If she's in counseling already, there's really not a whole lot else to be done, other than try your best to create the best, most safe, open environment for her when she's with y'all. She needs to feel like you care, and she may not feel that unless you come out and blatantly show her. Talk to her, give her a hug when you think she needs it. She's reaching out by doing this. I have personal experience with the issue. All I ever wanted was for someone to act like they gave a shit about the emotional turmoil I was going through, and no one ever did. It spiraled out of control and was not good.
Don't feel like a failure if she doesn't stop. She could be doing it for a lot of different reasons, so don't overanalyze it too much. Make sure she knows you care, and that you are empathetic to what she's going through right now and that you want to understand. Don't judge or jump to conclusions, and whatever you do... don't try to pray the demons out of her. (Happened to me, lol.. I can laugh about it now, but at the time it was horrifying. Those people really convinced me I might have had a demon!)

somerg's picture

to the responses, yes we are taking it VERY seriously and dh is very tempted (i hope he does this) to go after joint custody at the least (she has full custody). to a degree i do hope he tells sd (because she doesn't want to live with us, she wants to live with bm) that doing this is NOT a good way to back that up (could win us custody and we will go after it if she continues) because it's proving that bm does not have control over their emotional well-being and ignoring the real problems.
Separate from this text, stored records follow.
/-- A shot record in record memory (R295 to R299): shot number, attempt, tick of its safe point, its lines in the ring, the
next line of them to use, the lines that hold header and results, results and segments as written, flags of the shot as a
whole, results and segments still to come, whether the shot is over, its header-store line, the tick on which it became
ready to drain, and whether its lines are free again. -/
structure Shot where
  /-- the shot number in bits [63:0], the tile's count of shots above them (the model's own) -/
  id : Nat := 0
  attempt : Nat := 0
  b0 : Nat := 0
  base : Nat := 0
  lines : Nat := 0
  used : Nat := 1
  resLines : List Nat := [0]
  results : List (List Byte) := []
  segs : List Seg := []
  flags : Nat := 0
  hflags : Nat := 0
  owed : Nat := 0
  closed : Bool := false
  hs : Nat := 0
  ready : Option Nat := none
  freed : Bool := false
  deriving DecidableEq, Repr

/-- A capture under way (R287 to R291): record, arm or re-arm tick, stage (1 ARMED, 2 CAPTURING, 3 REARM), segments
done, and of the segment in progress: number of its first sample, samples wanted, event tick, stamp byte, flags and SFLAGS;
the tick of its last sample; the shot and attempt it belongs to. -/
structure Capture where
  crec : List Byte
  arm : Nat
  stage : Nat := 1
  segs : Nat := 0
  first : Int := 0
  count : Nat := 0
  tick : Nat := 0
  stamp : Nat := 0
  flags : Nat := 0
  sflags : Nat := 0
  last : Nat := 0
  shot : Nat := 0
  attempt : Nat := 0
  deriving DecidableEq, Repr

/-- What a tile holds of its read-out, capture and records beside its registers (chapters 07 and 08). -/
structure Tile where
  shots : List Shot := []
  alloc : Nat := 0
  hs : Nat := 0
  /-- record write queue: shot, attempt, result -/
  wq : List (Nat × Nat × List Byte) := []
  /-- tick on which results last entered the queue, and how many at its end did (R268) -/
  wqAt : Nat := 0
  wqN : Nat := 0
  /-- condition, event tick and end of the last time the capture unit was busy with a segment or waited to re-arm (R290) -/
  busy : Option (Nat × Nat × Nat) := none
  cap : Option Capture := none
  /-- segments whose last sample is taken or fixed and whose header is still to come (R291) -/
  segQ : List Capture := []
  /-- changes of the tile's frame words: local frame, tick, and the words F, Θ and E that it replaced (R257) -/
  hist : List (Nat × Nat × Nat × Nat × Nat) := []
  /-- lines engine B has reserved for the shot to come (R295) -/
  resv : Option Nat := none
  /-- demodulators whose next code a SEND releases, and the tick of that SEND (R148) -/
  sends : List (Nat × Nat) := []
  /-- windows closed at their integration end whose code is still to come -/
  closing : List (Nat × Win) := []
  /-- age from which the ADC history holds samples (R289) -/
  adcFrom : Nat := 0
  /-- ADC samples that the comb of a step over or cut replaced, each as the first and one past the last (R413) -/
  combs : List (Nat × Nat) := []
  /-- shots started so far; tells apart shots of one number in different runs (the model's own) -/
  serial : Nat := 0
  deriving DecidableEq, Repr

/-- An outcome bit on its way to a fork-input port (R265, R311, R323): the tick on which it is present, the port (64 per
tile), value and stamp. -/
structure Delivery where
  due : Nat
  port : Nat
  value : Bool
  stamp : Nat
  deriving DecidableEq, Repr

/-- A message of an RX or RELAY slot (R322): its start tick and the good copies so far, as (lane, cell). -/
structure RxMsg where
  start : Nat
  copies : List (Nat × Nat) := []
  deriving DecidableEq, Repr

/-- The latest good VOTE cell of a port (R331): candidate, READY, VOID, PREV_PASS, VBASE, PREV_CAND, its start tick, and the copy taken: its lane and
bits. -/
structure VoteIn where
  cand : Nat
  ready : Bool
  void : Bool
  pass : Bool
  vbase : Nat
  prev : Nat
  start : Nat
  copy : Nat × Nat
  deriving DecidableEq, Repr

/-- What the STATUS cells of a port have told so far (R329): the latest good ones, newest first, each as its start tick and the lane and bits of the
copy taken; and the neighbour's PLAN_ID once 8 in a row have given it whole. -/
structure StatIn where
  cells : List (Nat × Nat × Nat) := []
  whole : Option Nat := none
  deriving DecidableEq, Repr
according to dh she is not doing this to get attention because she was caught, we don't know what she's cutting herself with, or how severe the wounds are, per bm she said it's because she wants the modification to be over with and wants more visitation with her dad (which bm refuses without a court order)
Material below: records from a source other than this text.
-- ==== Sys2Proof/Machine/Ops.lean ====
section
/-! DEFINITION. The named operations every meaning is built from. A command's effect is a run of primitive updates (Upd),
each of which writes one piece of the device; a transaction (Tx) carries the device as the command has left it so far. What a step does to
the device is a run of those updates and nothing else (Reach). -/
namespace Sys2Proof.Machine

/-- The primitive updates: the one list of what can change in the device. -/
inductive Upd where
  | fld (F : Fld) (v : Nat)
  | dropRegs (lo hi : Nat)
  | latch (off : Nat) (v : Option Nat)
  | held (off : Nat) (v : Option Nat)
  | out (o : Out)
  | clearOut
  | free
  | time (x : Timebase)
  | power (x : Power)
  | host (x : HostPort)
  | queue (q : Nat) (x : Queue)
  | pba (v : Nat) (b : Bool)
  | dropQueues
  | img (x : ImageSt)
  | run (x : RunSt)
  | engine (e : Nat) (x : Engine)
  | seq (e : Nat) (x : Seq)
  | bus (k v : Nat)
  | patch (a v : Nat)
  | patchErr (a v : Nat)
  | dropPatch
  | dropPatchErr (lo hi : Nat)
  | patchWait (x : Option (Nat × List Nat × List Nat × Nat))
  | port (n : Nat) (x : Port)
  | mixer (m : Nat) (x : Mixer)
  | marker (t : Nat) (x : Marker)
  | clamp (k v : Nat)
  | steady (c : Nat) (v : Nat)
  | ranged (c : Nat) (v : Bool)
  | rangeT0 (c : Nat) (v : Option Nat)
  | monErr (c v : Nat)
  | recorded (tl : Nat) (v : List Nat)
  | win (n : Nat) (x : Option Win)
  | tile (n : Nat) (x : Tile)
  | flight (l : List Delivery)
  | txq (n : Nat) (l : List (Nat × Nat × Bool × Nat))
  | rx (n : Nat) (l : List RxMsg)
  | vote (p : Nat) (x : Option VoteIn)
  | voted (x : Option (Nat × Bool))
  | stat (p : Nat) (x : StatIn)
  | sum (n : Nat) (x : Option (Nat × Nat))
  | dropSums
  | anise (x : Anise)
  | credit (k v : Nat)
  | code (n : Nat) (x : Option (Bool × Nat))
  | lat (k v : Nat)
  | drainQ (l : List (Nat × Nat × Nat))
  | ring (n : Nat) (x : Ring)
  | stream (n : Nat) (x : Stream)
  | flags (t v : Nat)
  | sram (a : Nat) (bs : List Byte)
  | tag (l k : Nat)
  | err (a v : Nat)
  | fillLines (lo hi : Nat) (x : Holds)
  | lines (l : Nat) (bs : List Byte)
  | coef (ls : List Nat) (bs : List Byte)
  | cxl (a : Nat) (bs : List Byte)
  | cxlFill (x : Fill)
  | eccLog (l : List EccEntry)
  | keep (x : Keep)
  | fw (x : Fw)
  | svc (x : Svc)
  | limit (x : Option Limit)
  | outCfg (c : Nat) (x : OutCfg)
  | mon (q : Nat) (x : Mon)
  | calib (x : Calib)
  | calPath (n : Nat) (x : CalPath)
  | calForce (n : Nat) (bs : List Byte)
  | thermal (x : Thermal)
  | st (x : SelfTest)
  | lane (n : Nat) (x : Lane)
  | portUp (p : Nat) (x : PortUp)
  | twin (x : Twin)
  | dig (tl : Nat) (v : Option Nat)
  | dropDigs (lo hi : Nat)
  | scrub (u : Nat) (x : Scrub)
  | wback (l : List Nat)
  | badFetch (k v : Nat)
  | dropBad
  | resS (k v : Nat)
  | resW (k v : Nat)
  | evNow (x : List Nat)
  | flip (a : Nat)
  | again (x : List Nat)
  | dtag (k : Nat) (x : Nat)
  | tin (k : Nat) (x : TinSt)
  | cxlBad (k : Nat) (x : Bool)
  | tagBad (k : Nat) (x : Bool)
  | chk (k : Nat) (x : Nat × Bool)
  | cxlReads (x : List (Bool × Nat))
  | dropRes (lo hi : Nat)
  | resetBlocks
  | powerOn

/-- Reset of a clamp word: every output is clamped with reason POWERUP (R368). -/
def clampReset (_ : Nat) : Nat := 8

/-- Write field `F` in the register file: the value is cut to the field's width and held as its difference from reset. -/
def setFld (m : Bank Nat) (F : Fld) (v : Nat) : Bank Nat :=
  bset (fun _ => 0) m F.key ((v % 2 ^ F.width) ^^^ F.rst)

/-- The effect of one primitive update. -/
def applyUpd (d : Device) : Upd → Device
  | .fld F v => { d with flds := setFld d.flds F v }
  | .dropRegs lo hi => { d with
      flds := bdrop (lo * 32) (hi * 32) d.flds, latch := bdrop lo hi d.latch, held := bdrop lo hi d.held }
  | .latch off v => { d with latch := bset (fun _ => none) d.latch off v }
  | .held off v => { d with held := bset (fun _ => none) d.held off v }
  | .out o => { d with out := d.out ++ [o] }
  | .clearOut => { d with out := [] }
  | .free => { d with freeN := d.freeN + 1 }
  | .time x => { d with time := x }
  | .power x => { d with power := x }
  | .host x => { d with host := x }
  | .queue q x => { d with queues := bset (fun _ => {}) d.queues q x }
  | .pba v b => { d with pba := bset (fun _ => false) d.pba v b }
  | .dropQueues => { d with queues := [], pba := [] }
  | .img x => { d with img := x }
  | .run x => { d with run := x }
  | .engine e x => { d with engines := bset (fun _ => {}) d.engines e x }
  | .seq e x => { d with seqs := bset (fun _ => {}) d.seqs e x }
  | .bus k v => { d with bus := bset (fun _ => 0) d.bus k v }
  | .patch a v => { d with patch := bset (fun _ => 0) d.patch a v }
  | .patchErr a v => { d with patchErr := bset (fun _ => 0) d.patchErr a v }
  | .dropPatch => { d with patch := [], patchErr := [] }
  | .dropPatchErr lo hi => { d with patchErr := bdrop lo hi d.patchErr }
  | .patchWait x => { d with patchWait := x }
  | .port n x => { d with ports := bset (fun _ => {}) d.ports n x }
  | .mixer m x => { d with mixers := bset (fun _ => {}) d.mixers m x }
  | .marker t x => { d with markers := bset (fun _ => {}) d.markers t x }
  | .clamp k v => { d with clamps := bset clampReset d.clamps k v }
  | .steady c v => { d with steady := bset (fun _ => 0) d.steady c v }
  | .ranged c v => { d with ranged := bset (fun _ => false) d.ranged c v }
  | .rangeT0 c v => { d with rangeT0 := bset (fun _ => none) d.rangeT0 c v }
  | .monErr c v => { d with monErr := bset (fun _ => 0) d.monErr c v }
  | .recorded tl v => { d with recorded := bset (fun _ => []) d.recorded tl v }
  | .win n x => { d with wins := bset (fun _ => none) d.wins n x }
  | .tile n x => { d with tiles := bset (fun _ => {}) d.tiles n x }
  | .flight l => { d with flight := l }
  | .txq n l => { d with txq := bset (fun _ => []) d.txq n l }
  | .rx n l => { d with rx := bset (fun _ => []) d.rx n l }
  | .vote p x => { d with votes := bset (fun _ => none) d.votes p x }
  | .voted x => { d with voted := x }
  | .stat p x => { d with stats := bset (fun _ => {}) d.stats p x }
  | .sum n x => { d with sums := bset (fun _ => none) d.sums n x }
  | .dropSums => { d with sums := [] }
  | .anise x => { d with anise := x }
  | .credit k v => { d with credit := bset (fun _ => 0) d.credit k v }
  | .code n x => { d with codes := bset (fun _ => none) d.codes n x }
  | .lat k v => { d with lat := bset (fun _ => 0) d.lat k v }
  | .drainQ l => { d with drainQ := l }
  | .ring n x => { d with rings := bset (fun _ => {}) d.rings n x }
  | .stream n x => { d with streams := bset (fun _ => {}) d.streams n x }
  | .flags t v => { d with flags := bset (fun _ => 0) d.flags t v }
  | .sram a bs => { d with sram := d.sram.put a bs }
  | .tag l k => { d with tags := bset (fillTag d.sram.fills) d.tags l k, tagBad := bset (fun _ => false) d.tagBad l false }
  | .err a v => { d with errs := bset (fun _ => 0) d.errs a v }
  | .fillLines lo hi x => { d with
      sram := d.sram.fill ⟨lo * 64, hi * 64, x⟩, tags := bdrop lo hi d.tags, errs := bdrop (lo * 64) (hi * 64) d.errs
      tagBad := bdrop lo hi d.tagBad }
  | .lines l bs => { d with
      sram := d.sram.put (l * 64) bs, tags := bsplice (fillTag d.sram.fills) d.tags l (List.replicate (bs.length / 64) 0)
      errs := bdrop (l * 64) (l * 64 + bs.length) d.errs, tagBad := bdrop l (l + bs.length / 64) d.tagBad }
  | .coef ls bs => { d with
      sram := ls.foldl (fun m l => m.fill ⟨l * 64, (l + 1) * 64, .coef bs⟩) d.sram, tags := ls.foldl (fun m l => bdrop l (l + 1) m) d.tags
      errs := ls.foldl (fun m l => bdrop (l * 64) ((l + 1) * 64) m) d.errs, tagBad := ls.foldl (fun m l => bdrop l (l + 1) m) d.tagBad }
  | .cxl a bs => { d with cxl := d.cxl.put a bs }
  | .cxlFill x => { d with cxl := d.cxl.fill x }
  | .eccLog l => { d with eccLog := l }
  | .keep x => { d with keep := x }
  | .fw x => { d with fw := x }
  | .svc x => { d with svc := x }
  | .limit x => { d with limit := x }
  | .outCfg c x => { d with outCfgs := bset (fun _ => {}) d.outCfgs c x }
  | .mon q x => { d with mons := bset (fun _ => {}) d.mons q x }
  | .calib x => { d with calib := x }
  | .calPath n x => { d with calPaths := bset (fun _ => {}) d.calPaths n x }
  | .calForce n bs => { d with calForce := bset (fun _ => []) d.calForce n bs }
  | .thermal x => { d with thermal := x }
  | .st x => { d with st := x }
  | .lane n x => { d with lanes := bset (fun _ => {}) d.lanes n x }
  | .portUp p x => { d with portUps := bset (fun _ => {}) d.portUps p x }
  | .twin x => { d with twin := x }
  | .dig tl v => { d with digs := bset (fun _ => none) d.digs tl v }
  | .dropDigs lo hi => { d with digs := bdrop lo hi d.digs }
  | .scrub u x => { d with scrubs := bset (fun _ => {}) d.scrubs u x }
  | .wback l => { d with wback := l }
  | .badFetch k v => { d with badFetch := bset (fun _ => 0) d.badFetch k v }
  | .dropBad => { d with badFetch := [] }
  | .resS k v => { d with resS := bset (fun _ => 0) d.resS k v }
  | .resW k v => { d with resW := bset (fun _ => 0) d.resW k v }
  | .evNow x => { d with evNow := x }
  | .flip a => { d with flip := a }
  | .again x => { d with again := x }
  | .dtag k x => { d with dtags := bset (fun _ => 0) d.dtags k x }
  | .tin k x => { d with tins := bset (fun _ => {}) d.tins k x }
  | .cxlBad k x => { d with cxlBad := bset (fun _ => false) d.cxlBad k x }
  | .tagBad k x => { d with tagBad := bset (fun _ => false) d.tagBad k x }
  | .chk k x => { d with chks := bset (fun _ => (0, false)) d.chks k x }
  | .cxlReads x => { d with cxlReads := x }
  | .dropRes lo hi => { d with
      resS := bdrop (lo * 2 ^ 24) (hi * 2 ^ 24) d.resS, resW := bdrop (lo * 2 ^ 24) (hi * 2 ^ 24) d.resW
      dtags := bdrop (lo * 2 ^ 28) (hi * 2 ^ 28) d.dtags, chks := bdrop (lo * 2 ^ 25) (hi * 2 ^ 25) d.chks }
  | .resetBlocks => { d with
      img := {}, run := {}, engines := [], seqs := [], bus := [], ports := [], mixers := [], markers := []
      clamps := [], steady := [], ranged := [], rangeT0 := [], monErr := [], recorded := [], outCfgs := [], mons := []
      wins := [], tiles := [], flight := [], txq := [], rx := [], votes := [], voted := none, stats := [], sums := [], anise := {}
      credit := [], codes := [], lat := [], drainQ := [], rings := [], streams := [], flags := [], eccLog := []
      calib := { commits := d.calib.commits, presets := d.calib.presets, bgFrom := d.power.awakeTicks }, calPaths := [], calForce := [], st := {}, lanes := [], portUps := [], twin := {}, digs := []
      scrubs := [], wback := [], sram := {}, tags := [], errs := [], flip := 0, badFetch := [], resS := [], resW := [], cxlReads := [], chks := [], tagBad := [], tins := [], dtags := [] }
  | .powerOn => {
      out := d.out, freeN := d.freeN, cxl := d.cxl, cxlBad := d.cxlBad
      keep := { units := d.keep.units, head := d.keep.head, wear := d.keep.wear, downOk := d.keep.downOk, blocks := d.keep.blocks } }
OMG bm agreed that she COULD work with us a little more than she does .... you think you stupid bitch? it's just an fn power trip i talked to dh's attorney (dh forgets a lot in the heat of the moment, so he has me call to make sure everything is covered) and attorney mentioned that HER attorney has had to tell her to take a breather and think about it and even ended sessions because of her language. he agreed she is hard to work with and wondered why she is like that, told attorney it's nothing more than a power trip for her.